#### Dataset excerpts:

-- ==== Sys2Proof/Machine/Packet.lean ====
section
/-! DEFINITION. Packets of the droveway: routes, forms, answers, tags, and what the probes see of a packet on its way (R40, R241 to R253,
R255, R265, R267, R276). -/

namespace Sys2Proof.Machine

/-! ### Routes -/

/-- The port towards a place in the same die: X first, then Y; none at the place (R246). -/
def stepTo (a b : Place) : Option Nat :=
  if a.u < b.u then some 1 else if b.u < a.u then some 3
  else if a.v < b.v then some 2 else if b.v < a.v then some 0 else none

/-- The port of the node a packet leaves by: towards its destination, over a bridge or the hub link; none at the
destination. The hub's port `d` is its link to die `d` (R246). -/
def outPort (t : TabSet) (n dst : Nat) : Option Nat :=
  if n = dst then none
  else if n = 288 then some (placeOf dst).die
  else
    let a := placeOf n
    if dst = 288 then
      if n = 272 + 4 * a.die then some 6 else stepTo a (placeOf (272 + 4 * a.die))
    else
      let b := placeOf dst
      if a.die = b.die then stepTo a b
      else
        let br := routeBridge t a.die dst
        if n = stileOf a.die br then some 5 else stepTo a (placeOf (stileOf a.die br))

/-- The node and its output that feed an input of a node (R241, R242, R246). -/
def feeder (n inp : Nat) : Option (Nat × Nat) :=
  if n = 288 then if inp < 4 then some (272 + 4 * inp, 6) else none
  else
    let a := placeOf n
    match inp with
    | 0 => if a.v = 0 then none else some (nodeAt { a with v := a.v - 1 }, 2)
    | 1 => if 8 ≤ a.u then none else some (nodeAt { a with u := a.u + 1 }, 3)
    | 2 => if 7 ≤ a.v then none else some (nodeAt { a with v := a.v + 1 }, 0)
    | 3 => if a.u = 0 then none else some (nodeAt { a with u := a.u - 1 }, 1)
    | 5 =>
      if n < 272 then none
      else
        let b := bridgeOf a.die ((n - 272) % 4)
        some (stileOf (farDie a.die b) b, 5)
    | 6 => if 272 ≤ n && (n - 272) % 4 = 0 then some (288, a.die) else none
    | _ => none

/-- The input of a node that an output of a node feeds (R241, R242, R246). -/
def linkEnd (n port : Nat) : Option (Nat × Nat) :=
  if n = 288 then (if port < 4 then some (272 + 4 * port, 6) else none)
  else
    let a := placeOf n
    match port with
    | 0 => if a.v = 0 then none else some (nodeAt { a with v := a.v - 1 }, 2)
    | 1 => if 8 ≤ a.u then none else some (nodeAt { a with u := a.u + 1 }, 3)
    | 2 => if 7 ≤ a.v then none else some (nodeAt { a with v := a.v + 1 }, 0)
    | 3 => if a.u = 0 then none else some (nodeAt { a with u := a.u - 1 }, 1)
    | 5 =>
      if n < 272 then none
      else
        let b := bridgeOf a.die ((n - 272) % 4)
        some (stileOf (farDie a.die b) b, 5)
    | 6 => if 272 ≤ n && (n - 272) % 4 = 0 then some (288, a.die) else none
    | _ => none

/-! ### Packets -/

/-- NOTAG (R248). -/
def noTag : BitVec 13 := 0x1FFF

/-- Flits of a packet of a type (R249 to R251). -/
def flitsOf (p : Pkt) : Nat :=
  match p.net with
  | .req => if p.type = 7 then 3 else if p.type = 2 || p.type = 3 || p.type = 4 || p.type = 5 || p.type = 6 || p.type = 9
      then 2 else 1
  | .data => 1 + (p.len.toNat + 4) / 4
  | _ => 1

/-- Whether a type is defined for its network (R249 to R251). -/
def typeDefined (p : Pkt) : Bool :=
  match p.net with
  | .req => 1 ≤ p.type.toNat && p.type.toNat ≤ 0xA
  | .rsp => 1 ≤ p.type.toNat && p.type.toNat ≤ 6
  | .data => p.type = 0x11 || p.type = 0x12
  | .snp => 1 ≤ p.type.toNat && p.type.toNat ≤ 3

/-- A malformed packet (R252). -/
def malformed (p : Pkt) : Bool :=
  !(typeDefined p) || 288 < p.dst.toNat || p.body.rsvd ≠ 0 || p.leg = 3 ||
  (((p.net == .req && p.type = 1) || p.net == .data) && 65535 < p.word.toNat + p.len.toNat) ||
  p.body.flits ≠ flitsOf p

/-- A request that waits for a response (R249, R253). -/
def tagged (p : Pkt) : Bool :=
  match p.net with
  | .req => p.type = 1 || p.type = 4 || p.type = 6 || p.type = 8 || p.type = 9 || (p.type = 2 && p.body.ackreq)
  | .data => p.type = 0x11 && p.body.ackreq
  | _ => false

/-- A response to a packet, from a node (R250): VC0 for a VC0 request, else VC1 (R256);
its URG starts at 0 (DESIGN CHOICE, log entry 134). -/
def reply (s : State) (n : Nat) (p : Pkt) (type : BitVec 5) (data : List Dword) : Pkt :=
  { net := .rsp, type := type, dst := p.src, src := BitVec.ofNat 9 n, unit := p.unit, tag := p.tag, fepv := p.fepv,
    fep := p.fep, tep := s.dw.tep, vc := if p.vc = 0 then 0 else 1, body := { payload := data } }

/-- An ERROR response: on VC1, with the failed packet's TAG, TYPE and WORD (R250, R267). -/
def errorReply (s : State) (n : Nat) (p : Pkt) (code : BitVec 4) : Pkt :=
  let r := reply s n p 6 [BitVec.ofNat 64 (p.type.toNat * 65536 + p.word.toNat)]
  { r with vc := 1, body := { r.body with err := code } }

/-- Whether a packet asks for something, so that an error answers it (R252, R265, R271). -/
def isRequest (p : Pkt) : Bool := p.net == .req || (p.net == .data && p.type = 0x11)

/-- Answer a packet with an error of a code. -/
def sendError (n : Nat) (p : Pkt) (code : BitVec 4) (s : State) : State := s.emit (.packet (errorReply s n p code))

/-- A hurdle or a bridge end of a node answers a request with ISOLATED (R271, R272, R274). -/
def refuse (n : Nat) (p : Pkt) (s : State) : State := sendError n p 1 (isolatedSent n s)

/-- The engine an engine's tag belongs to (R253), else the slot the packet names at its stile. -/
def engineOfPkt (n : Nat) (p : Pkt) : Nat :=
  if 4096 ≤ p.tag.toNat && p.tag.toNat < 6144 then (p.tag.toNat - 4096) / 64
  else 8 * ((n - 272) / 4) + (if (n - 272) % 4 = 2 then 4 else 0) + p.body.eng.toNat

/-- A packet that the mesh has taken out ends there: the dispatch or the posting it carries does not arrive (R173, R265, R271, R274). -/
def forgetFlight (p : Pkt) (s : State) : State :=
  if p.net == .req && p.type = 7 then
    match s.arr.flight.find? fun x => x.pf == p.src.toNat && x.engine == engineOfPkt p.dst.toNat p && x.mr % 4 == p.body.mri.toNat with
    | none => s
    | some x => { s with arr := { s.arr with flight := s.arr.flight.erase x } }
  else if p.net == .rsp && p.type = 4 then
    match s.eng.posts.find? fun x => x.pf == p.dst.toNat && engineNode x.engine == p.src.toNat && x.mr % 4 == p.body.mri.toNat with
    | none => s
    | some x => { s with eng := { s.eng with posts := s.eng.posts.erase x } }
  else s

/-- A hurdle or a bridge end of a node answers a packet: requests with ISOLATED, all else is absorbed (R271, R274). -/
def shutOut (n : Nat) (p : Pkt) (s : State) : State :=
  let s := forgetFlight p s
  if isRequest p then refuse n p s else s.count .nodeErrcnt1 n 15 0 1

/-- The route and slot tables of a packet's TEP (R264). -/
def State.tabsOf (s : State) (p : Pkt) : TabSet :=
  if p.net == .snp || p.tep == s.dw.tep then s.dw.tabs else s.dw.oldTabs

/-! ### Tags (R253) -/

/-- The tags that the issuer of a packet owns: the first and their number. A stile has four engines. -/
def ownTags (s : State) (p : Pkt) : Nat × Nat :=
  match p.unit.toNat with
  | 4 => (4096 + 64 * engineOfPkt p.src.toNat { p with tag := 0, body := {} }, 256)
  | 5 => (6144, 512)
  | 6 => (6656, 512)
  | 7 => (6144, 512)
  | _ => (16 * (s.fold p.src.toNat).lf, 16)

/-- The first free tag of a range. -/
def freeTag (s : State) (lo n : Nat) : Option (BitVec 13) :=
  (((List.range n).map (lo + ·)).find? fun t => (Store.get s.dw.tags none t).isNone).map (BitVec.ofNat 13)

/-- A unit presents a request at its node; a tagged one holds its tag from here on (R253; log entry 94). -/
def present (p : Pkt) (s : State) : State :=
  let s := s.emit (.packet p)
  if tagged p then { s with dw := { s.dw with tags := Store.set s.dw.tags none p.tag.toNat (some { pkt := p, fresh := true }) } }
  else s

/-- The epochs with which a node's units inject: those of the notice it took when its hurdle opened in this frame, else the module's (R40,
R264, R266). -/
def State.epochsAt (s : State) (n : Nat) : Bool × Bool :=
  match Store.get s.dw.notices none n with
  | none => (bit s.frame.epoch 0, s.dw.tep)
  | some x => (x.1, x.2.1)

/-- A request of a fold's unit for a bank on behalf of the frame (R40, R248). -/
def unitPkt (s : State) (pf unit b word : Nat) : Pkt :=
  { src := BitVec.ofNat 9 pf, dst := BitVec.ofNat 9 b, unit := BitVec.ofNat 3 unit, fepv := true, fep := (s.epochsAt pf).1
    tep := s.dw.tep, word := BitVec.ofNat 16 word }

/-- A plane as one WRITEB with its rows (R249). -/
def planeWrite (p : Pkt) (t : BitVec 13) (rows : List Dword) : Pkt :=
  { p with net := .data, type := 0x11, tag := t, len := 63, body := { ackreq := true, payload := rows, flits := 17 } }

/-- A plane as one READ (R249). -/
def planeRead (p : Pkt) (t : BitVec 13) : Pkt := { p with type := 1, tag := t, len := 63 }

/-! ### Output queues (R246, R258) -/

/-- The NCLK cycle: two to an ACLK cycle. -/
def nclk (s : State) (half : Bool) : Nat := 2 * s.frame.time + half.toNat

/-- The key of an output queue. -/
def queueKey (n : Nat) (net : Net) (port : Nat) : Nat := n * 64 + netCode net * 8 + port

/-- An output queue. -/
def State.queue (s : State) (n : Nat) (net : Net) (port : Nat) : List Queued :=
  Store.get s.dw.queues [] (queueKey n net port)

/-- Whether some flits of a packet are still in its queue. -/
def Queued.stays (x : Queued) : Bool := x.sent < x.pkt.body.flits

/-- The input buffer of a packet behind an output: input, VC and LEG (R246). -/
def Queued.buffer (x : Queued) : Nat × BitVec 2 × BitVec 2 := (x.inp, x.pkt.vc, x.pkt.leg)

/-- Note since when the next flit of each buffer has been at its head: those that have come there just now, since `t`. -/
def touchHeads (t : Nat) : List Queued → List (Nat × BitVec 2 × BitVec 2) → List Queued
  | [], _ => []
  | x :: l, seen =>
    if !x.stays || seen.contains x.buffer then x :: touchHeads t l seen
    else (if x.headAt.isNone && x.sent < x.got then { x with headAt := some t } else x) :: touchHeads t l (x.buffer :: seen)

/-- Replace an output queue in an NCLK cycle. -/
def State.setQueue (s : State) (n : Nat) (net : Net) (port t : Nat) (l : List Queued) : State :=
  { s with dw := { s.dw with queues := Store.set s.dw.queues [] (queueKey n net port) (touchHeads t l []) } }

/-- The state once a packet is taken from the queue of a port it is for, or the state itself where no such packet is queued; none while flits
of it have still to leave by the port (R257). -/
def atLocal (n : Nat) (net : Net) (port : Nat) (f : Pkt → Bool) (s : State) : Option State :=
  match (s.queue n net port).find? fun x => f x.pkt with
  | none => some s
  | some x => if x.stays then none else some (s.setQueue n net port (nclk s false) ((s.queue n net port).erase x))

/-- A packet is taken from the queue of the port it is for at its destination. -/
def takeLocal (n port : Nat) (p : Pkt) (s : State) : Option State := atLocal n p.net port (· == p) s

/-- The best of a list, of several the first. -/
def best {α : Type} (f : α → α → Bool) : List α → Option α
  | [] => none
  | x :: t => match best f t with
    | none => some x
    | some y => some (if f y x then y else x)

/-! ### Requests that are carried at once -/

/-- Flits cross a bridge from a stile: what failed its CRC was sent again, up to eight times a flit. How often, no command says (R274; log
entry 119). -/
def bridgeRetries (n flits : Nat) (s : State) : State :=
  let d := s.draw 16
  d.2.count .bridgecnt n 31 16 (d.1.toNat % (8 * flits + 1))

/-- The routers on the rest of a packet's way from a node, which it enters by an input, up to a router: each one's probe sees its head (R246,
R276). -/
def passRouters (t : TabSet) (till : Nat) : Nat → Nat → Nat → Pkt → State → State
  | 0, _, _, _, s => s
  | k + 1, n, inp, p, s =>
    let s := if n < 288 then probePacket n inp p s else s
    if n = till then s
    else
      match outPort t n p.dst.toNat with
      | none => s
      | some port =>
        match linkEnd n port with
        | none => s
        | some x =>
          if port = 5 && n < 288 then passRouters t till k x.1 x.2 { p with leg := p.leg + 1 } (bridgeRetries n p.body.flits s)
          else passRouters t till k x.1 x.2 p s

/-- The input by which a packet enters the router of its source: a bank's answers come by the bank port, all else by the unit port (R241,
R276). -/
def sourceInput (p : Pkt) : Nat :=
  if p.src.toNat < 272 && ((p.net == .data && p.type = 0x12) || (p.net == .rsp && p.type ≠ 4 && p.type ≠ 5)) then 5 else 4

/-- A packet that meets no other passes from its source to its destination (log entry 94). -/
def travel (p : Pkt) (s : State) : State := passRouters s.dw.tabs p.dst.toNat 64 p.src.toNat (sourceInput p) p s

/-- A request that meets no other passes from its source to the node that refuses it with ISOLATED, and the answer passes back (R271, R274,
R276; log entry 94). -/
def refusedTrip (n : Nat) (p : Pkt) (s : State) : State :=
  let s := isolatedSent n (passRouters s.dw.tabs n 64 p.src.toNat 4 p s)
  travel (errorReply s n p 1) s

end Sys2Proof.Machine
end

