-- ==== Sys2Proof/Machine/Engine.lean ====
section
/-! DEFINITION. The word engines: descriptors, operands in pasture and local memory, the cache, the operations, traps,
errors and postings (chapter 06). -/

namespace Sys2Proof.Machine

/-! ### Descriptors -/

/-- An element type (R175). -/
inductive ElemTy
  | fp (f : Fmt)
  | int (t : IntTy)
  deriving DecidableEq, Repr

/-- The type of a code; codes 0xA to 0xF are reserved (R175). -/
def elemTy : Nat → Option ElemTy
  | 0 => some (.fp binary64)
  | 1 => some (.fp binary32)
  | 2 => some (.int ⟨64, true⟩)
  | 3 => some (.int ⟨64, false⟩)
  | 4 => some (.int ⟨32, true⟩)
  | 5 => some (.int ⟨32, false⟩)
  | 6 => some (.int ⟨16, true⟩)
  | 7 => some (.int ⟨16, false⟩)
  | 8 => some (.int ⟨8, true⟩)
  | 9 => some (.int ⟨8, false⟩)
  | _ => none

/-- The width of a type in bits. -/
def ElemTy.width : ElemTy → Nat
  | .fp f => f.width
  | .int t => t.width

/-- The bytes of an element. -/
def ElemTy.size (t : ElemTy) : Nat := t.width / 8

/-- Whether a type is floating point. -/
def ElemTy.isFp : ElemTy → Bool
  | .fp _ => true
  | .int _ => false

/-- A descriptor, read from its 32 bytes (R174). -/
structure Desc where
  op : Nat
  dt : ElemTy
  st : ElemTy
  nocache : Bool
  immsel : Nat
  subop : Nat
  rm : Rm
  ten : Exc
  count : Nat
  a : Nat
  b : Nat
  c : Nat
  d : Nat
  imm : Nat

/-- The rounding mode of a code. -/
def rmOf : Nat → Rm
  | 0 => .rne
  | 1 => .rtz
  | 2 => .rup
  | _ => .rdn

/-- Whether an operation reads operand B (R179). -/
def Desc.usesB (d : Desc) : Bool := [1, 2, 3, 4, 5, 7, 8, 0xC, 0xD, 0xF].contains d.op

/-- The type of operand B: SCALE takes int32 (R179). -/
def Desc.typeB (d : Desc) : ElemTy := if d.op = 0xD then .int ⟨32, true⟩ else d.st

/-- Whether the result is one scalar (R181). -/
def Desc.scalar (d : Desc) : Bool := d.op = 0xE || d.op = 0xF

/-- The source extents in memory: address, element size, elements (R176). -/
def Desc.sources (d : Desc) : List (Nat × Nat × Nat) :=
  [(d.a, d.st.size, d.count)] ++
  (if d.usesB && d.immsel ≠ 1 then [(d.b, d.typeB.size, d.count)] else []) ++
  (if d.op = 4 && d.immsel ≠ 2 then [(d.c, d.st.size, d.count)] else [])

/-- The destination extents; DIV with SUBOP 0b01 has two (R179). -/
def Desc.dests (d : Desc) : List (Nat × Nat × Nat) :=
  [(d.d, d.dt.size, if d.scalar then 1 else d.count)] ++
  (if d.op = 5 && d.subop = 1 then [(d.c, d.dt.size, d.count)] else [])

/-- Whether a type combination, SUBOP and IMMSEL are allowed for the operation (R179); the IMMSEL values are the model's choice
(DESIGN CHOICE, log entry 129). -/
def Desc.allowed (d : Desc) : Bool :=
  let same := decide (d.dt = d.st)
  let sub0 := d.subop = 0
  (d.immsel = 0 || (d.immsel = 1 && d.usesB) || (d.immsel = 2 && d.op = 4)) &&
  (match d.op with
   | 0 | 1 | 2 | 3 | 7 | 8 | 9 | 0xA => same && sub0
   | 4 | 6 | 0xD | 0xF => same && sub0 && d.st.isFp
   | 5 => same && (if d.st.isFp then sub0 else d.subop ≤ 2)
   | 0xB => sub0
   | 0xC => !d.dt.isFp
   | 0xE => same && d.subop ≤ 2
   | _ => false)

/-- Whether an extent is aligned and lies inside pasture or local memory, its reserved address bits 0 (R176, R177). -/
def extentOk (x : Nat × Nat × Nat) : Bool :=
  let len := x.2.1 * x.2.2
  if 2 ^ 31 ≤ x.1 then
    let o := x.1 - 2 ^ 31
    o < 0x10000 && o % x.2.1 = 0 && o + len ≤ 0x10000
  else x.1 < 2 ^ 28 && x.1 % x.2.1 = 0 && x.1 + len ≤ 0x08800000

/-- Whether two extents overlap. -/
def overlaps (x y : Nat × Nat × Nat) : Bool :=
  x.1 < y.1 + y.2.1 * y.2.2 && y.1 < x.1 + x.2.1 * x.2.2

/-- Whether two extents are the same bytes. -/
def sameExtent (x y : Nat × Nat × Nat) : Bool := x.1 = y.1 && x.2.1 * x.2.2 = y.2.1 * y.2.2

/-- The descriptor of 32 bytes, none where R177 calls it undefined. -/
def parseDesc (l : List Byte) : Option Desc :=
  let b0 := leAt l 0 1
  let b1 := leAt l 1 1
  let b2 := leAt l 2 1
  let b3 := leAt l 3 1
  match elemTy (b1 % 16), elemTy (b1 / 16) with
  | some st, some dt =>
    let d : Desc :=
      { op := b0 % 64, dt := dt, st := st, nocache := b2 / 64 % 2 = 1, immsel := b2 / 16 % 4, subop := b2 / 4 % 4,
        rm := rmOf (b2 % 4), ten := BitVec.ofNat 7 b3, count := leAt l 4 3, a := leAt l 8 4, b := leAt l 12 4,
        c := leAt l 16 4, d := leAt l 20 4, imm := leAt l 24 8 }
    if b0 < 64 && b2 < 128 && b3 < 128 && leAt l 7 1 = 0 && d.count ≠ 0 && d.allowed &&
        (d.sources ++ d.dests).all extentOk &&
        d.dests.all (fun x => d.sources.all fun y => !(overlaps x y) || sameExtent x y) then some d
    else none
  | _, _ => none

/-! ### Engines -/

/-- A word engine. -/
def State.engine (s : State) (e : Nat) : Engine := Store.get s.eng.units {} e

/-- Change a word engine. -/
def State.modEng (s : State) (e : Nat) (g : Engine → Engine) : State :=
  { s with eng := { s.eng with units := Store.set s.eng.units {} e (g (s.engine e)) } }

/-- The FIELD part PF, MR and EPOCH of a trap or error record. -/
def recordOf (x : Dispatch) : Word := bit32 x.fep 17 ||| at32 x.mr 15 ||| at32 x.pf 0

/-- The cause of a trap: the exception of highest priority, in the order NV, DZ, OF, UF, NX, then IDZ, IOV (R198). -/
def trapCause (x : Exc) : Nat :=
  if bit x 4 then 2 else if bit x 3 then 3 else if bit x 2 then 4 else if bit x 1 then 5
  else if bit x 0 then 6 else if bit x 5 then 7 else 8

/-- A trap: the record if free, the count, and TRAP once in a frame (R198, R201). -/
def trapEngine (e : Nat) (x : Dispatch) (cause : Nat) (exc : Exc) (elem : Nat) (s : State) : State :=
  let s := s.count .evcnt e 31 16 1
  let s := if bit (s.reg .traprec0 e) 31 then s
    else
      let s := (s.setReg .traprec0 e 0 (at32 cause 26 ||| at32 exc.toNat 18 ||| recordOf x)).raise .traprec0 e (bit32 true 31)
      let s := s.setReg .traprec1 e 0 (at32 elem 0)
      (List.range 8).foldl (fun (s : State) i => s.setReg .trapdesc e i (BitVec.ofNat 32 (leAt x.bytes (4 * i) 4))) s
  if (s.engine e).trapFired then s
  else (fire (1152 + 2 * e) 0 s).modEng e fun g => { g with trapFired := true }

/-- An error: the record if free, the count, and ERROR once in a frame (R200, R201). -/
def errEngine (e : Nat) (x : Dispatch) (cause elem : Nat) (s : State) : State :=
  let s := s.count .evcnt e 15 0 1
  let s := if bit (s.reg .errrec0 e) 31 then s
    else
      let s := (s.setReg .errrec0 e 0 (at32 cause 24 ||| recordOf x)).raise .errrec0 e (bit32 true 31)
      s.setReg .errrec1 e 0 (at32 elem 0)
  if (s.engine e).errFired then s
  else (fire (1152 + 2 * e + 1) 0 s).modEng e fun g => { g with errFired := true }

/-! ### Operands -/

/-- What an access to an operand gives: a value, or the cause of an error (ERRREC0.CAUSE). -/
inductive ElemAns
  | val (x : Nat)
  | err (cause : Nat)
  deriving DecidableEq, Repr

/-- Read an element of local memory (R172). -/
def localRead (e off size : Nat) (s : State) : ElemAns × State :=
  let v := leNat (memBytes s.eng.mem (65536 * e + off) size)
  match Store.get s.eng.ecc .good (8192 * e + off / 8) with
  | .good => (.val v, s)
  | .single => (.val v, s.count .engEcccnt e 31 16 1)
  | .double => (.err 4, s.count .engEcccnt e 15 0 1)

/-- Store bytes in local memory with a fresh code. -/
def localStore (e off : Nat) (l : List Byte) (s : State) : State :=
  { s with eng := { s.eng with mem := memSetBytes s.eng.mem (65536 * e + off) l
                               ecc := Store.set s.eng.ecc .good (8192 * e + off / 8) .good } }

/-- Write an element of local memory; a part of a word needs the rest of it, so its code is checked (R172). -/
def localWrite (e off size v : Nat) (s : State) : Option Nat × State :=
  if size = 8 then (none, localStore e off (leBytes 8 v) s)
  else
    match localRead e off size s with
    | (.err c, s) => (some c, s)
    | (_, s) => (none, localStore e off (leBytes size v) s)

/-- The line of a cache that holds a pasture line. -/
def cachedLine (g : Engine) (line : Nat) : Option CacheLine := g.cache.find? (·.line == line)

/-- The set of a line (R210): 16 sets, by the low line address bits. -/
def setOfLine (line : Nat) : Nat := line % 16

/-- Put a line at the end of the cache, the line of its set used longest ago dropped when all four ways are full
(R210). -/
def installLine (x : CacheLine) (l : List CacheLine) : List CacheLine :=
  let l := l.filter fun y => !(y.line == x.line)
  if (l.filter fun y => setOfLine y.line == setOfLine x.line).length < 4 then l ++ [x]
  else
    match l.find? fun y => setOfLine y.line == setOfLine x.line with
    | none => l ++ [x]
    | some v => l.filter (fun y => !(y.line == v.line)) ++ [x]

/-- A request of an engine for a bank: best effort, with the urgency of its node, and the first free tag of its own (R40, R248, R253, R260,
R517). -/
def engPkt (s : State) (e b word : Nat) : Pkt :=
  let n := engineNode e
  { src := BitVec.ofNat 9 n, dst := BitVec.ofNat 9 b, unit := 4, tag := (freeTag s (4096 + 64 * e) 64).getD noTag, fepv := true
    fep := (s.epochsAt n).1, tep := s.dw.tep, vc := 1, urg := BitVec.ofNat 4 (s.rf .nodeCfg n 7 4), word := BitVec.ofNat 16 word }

#### Work to complete:
Each line above from the one with "(d.sources ++ d.dests).all" up to and including the one with "def State.engine (s" must be set down exactly, and no line outside that span may appear.

#### Written response:
        (d.sources ++ d.dests).all extentOk &&
        d.dests.all (fun x => d.sources.all fun y => !(overlaps x y) || sameExtent x y) then some d
    else none
  | _, _ => none

/-! ### Engines -/

/-- A word engine. -/
def State.engine (s : State) (e : Nat) : Engine := Store.get s.eng.units {} e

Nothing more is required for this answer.